Wells, a graduate of HBCU Texas Southern, was working as a sportswriter on the Houston Informer, town’s Black weekly newspaper. He’d gotten to know Taylor and his household whereas masking the soccer program at close Prairie View A&M. 

Lloyd Wells, pictured at decrease left carrying Chiefs coach Hank Stram off the sector with Otis Taylor (89), turned the primary full-time Black scout in AFL historical past. Taylor was the Chiefs’ big-play risk, scoring 60 TDs in his profession from 1965 to 1975.​​​​

The Chiefs noticed the worth Wells’ relationships might deliver and employed him as a part-time scout.  
After the ‘64 NFL Draft, the league invited Taylor to a celebration in Dallas for its latest alternatives. The gathering was a ploy to signal draftees earlier than they might negotiate with AFL groups. 

Wells knew this, so he tracked down the resort the place the NFL had stashed Taylor and Prairie View teammate Seth Cartwright.  
Posing as a author from Ebony journal, Wells talked his method inside, discovered Taylor and Cartwright, and snuck them out of the resort late at night time. From there, they drove to an airport in Fort Price and flew to Kansas Metropolis, the place each gamers signed contracts. 

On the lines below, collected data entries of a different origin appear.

-- ==== Sys2Proof/Machine/Schedule.lean ====
section
/-! DEFINITION. Which agent moves next (spec/20_memory.md R60, spec/41_uart_transmitter.md R124, R125,
spec/60_exceptions.md R191). The interleaving is free: the turns listed in the state are taken first, and when they are
used up the next ones come from the free values of Config (log 5, log 6). -/

namespace Sys2Proof.Machine

/-- What happens next. -/
inductive Move where
  /-- The host issues. -/
  | host
  /-- The transmitter steps. -/
  | transmitter
  /-- Under `TX_FAIR = false`, the host is done and the transmitter does not step now (R124). -/
  | stall
  /-- No agent has a step (R226). -/
  | ended
deriving DecidableEq, Repr

/-- The turns that follow once the listed ones are used up. Under `TX_FAIR = true`, the host's free number of turns and
then the transmitter's: every weakly fair interleaving and no other (R124). Otherwise any one turn. -/
def freshTurns (fair : Bool) (n : Nat) : List Agent :=
  if fair then List.replicate (Config.hostTurns n) .host ++ [.transmitter]
  else [if Config.freeTurn n then .transmitter else .host]

/-- Replace the fields of the interleaving. -/
def State.setTurns (s : State) (ts : List Agent) (n : Nat) : State := { s with turns := ts, turnDraws := n }

/-- Take the next turn. -/
def State.takeTurn (s : State) : Agent × State :=
  match s.turns with
  | a :: rest => (a, s.setTurns rest s.turnDraws)
  | [] =>
    match freshTurns s.params.txFair s.turnDraws with
    | a :: rest => (a, s.setTurns rest (s.turnDraws + 1))
    | [] => (.host, s)

/-- Which agent moves, and the state with its turn taken. A turn is used only where there is a choice. -/
def State.nextMove (s : State) : Move × State :=
  match s.pending.isEmpty, s.txEnabled with
  | true, false => (.ended, s)
  | false, false => (.host, s)
  | false, true =>
    match s.takeTurn with
    | (.host, t) => (.host, t)
    | (.transmitter, t) => (.transmitter, t)
  | true, true =>
    if s.params.txFair then (.transmitter, s)
    else
      match s.takeTurn with
      | (.host, t) => (.stall, t)
      | (.transmitter, t) => (.transmitter, t)

end Sys2Proof.Machine
end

The Vikings had been favored 12 factors in Tremendous Bowl IV, however the Chiefs helped the upstart AFL rating its second consecutive upset of the NFL.

That’s how Wells went from part-time to full-time with the Chiefs and have become the primary full-time Black scout in AFL historical past. It’s additionally how Wells helped Kansas Metropolis construct that period’s Blackest roster in professional soccer.

That’s the squad that spanked the Vikings 23-7 in Tremendous Bowl IV.

That’s the squad with 13 Black gamers from HBCUs that introduced collectively fathers and brothers and sons and cousins, from Grambling to Tennessee State to Southern.
That’s the squad that modified the sport.